ONCE I THOUGHT I WANTED TO BE FRANCA AND LIVE IN THAT FAMILY. BUT SHE’S SO DULL IF I WAS HER I COULDN’T STAND MYSELF. I GUESS IT’S NOT MONEY THAT MAKES PEOPLE DULL. THERE IS A LOT I DON’T KNOW ABOUT THIS THING OF BEING DULL. I BETTER FIND OUT BECAUSE I MIGHT BE IT.
WHAT IS IT LIKE TO HAVE BROTHERS AND SISTERS? ONE THING, WHENEVER THEY YELLED IT WOULDN’T ALWAYS BE AT YOU, SOMETIMES IT WOULD BE AT YOUR BROTHER THEN YOU COULD LAUGH.
WHAT IS TOO OLD TO HAVE FUN? YOU CAN’T BE TOO OLD TO SPY EXCEPT IF YOU WERE FIFTY YOU MIGHT FALL OFF A FIRE ESCAPE, BUT YOU COULD SPY AROUND ON THE GROUND A LOT.
Harriet closed her book and crept around the back to see what Little Joe Curry was doing. Little Joe Curry was the delivery boy for the Dei Santis and he was always up to one thing. He was always eating. It was strange the Dei Santis made any money at all the way Little Joe ate.
Harriet peeked in. He was sitting there now, when he should have been working, eating a pound of cheese. Next to him, waiting to be consumed, sat two cucumbers, three tomatoes, a loaf of bread, a custard pie, three quarts of milk, a meatball sandwich about two feet long, two jars – one of pickles, one of mayonnaise – four apples and a large salami. Harriet’s eyes widened and she wrote:
WHEN I LOOK AT HIM I COULD EAT A THOUSAND TOMATO SANDWICHES.
Harriet heard a little whispering noise in the alley. She knew who it was without even looking, because she was almost caught every day by the same people. Four skinny little kids appeared around the side of the house. They tiptoed up to the door and knocked discreetly. They were very poor children with torn dirty clothes and smudges all over their faces as though they were never washed. The oldest was around seven and the others were around four and five.
Little Joe opened the door. There wasn’t a word exchanged as he handed them a tomato, a quart of milk, half of the cheese, the loaf of bread, half the salami, half the custard pie, and two apples. They distributed these things among themselves to make for easy carrying and scooted away down the alley as silently as they had come.
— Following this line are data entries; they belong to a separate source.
@[simp] theorem Dev.updSys_regs (f : SysSt → SysSt) : (s.updSys f).regs = s.regs := (rfl)
@[simp] theorem Dev.updSys_mem (f : SysSt → SysSt) : (s.updSys f).mem = s.mem := (rfl)
@[simp] theorem Dev.updSys_hiLatch (f : SysSt → SysSt) : (s.updSys f).hiLatch = s.hiLatch := (rfl)
@[simp] theorem Dev.updSys_loStage (f : SysSt → SysSt) : (s.updSys f).loStage = s.loStage := (rfl)
@[simp] theorem Dev.updSys_freeCnt (f : SysSt → SysSt) : (s.updSys f).freeCnt = s.freeCnt := (rfl)
@[simp] theorem Dev.updSys_rd (f : SysSt → SysSt) : (s.updSys f).rd = s.rd := (rfl)
@[simp] theorem Dev.updSys_sys (f : SysSt → SysSt) : (s.updSys f).sys = f s.sys := (rfl)
@[simp] theorem Dev.updSys_boot (f : SysSt → SysSt) : (s.updSys f).boot = s.boot := (rfl)
@[simp] theorem Dev.updSys_vlt (f : SysSt → SysSt) : (s.updSys f).vlt = s.vlt := (rfl)
@[simp] theorem Dev.updSys_eng (f : SysSt → SysSt) : (s.updSys f).eng = s.eng := (rfl)
@[simp] theorem Dev.updSys_smf (f : SysSt → SysSt) : (s.updSys f).smf = s.smf := (rfl)
@[simp] theorem Dev.updSys_grm (f : SysSt → SysSt) : (s.updSys f).grm = s.grm := (rfl)
@[simp] theorem Dev.updSys_lft (f : SysSt → SysSt) : (s.updSys f).lft = s.lft := (rfl)
@[simp] theorem Dev.updSys_tmu (f : SysSt → SysSt) : (s.updSys f).tmu = s.tmu := (rfl)
@[simp] theorem Dev.updSys_mac (f : SysSt → SysSt) : (s.updSys f).mac = s.mac := (rfl)
@[simp] theorem Dev.updSys_swc (f : SysSt → SysSt) : (s.updSys f).swc = s.swc := (rfl)
@[simp] theorem Dev.updSys_ctl (f : SysSt → SysSt) : (s.updSys f).ctl = s.ctl := (rfl)
@[simp] theorem Dev.updSys_slm (f : SysSt → SysSt) : (s.updSys f).slm = s.slm := (rfl)
@[simp] theorem Dev.updSys_par (f : SysSt → SysSt) : (s.updSys f).par = s.par := (rfl)
@[simp] theorem Dev.updSys_can (f : SysSt → SysSt) : (s.updSys f).can = s.can := (rfl)
@[simp] theorem Dev.updSys_bld (f : SysSt → SysSt) : (s.updSys f).bld = s.bld := (rfl)
@[simp] theorem Dev.updSys_grp (f : SysSt → SysSt) : (s.updSys f).grp = s.grp := (rfl)
@[simp] theorem Dev.updSys_pers (f : SysSt → SysSt) : (s.updSys f).pers = s.pers := (rfl)
@[simp] theorem Dev.updSys_mbx (f : SysSt → SysSt) : (s.updSys f).mbx = s.mbx := (rfl)
@[simp] theorem Dev.updSys_host (f : SysSt → SysSt) : (s.updSys f).host = s.host := (rfl)
@[simp] theorem Dev.updSys_tap (f : SysSt → SysSt) : (s.updSys f).tap = s.tap := (rfl)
Little Joe went back to his eating. Harriet felt funny watching the scene. She sighed a little, then creeping along under the windows, went on to her next stop.
That night as Harriet lay in her bathtub taking her bath before dinner she felt very happy. She had done a good day’s work. She listened to Ole Golly, who was going through Harriet’s closet taking out things that needed cleaning. Ole Golly was whistling. It was a cheery though tuneless sort of whistling which Harriet rather liked. The yellow paint on the tiny bathroom walls looked clean and happy. Harriet felt warm and sleepy in the hot water.
Suddenly, the front door banged downstairs and Harriet could hear her father’s voice.
“Finks, finks, double-barrelled rat, rat, rat, finks, finks, finks.” He sounded very angry. Harriet could tell from his voice that he had stormed up the steps to the library. “You won’t believe the iniquity … you will not believe when I tell you the unmitigated finkiness of those guys.”
Then Mrs Welsch’s voice, calm and comforting, obviously leading him to a chair. “What, darling? My heavens, what is it?”
“Well, mumble mumble, they’re just the worst mumble mumble. I just could not believe …”
“Darling, here, have your drink.”
Harriet was standing up in the bathtub, she was trying so hard to hear.
“What did you do today, Harriet?”
How annoying. Ole Golly had chosen this time to start a conversation. Harriet pretended not to hear as she kept listening.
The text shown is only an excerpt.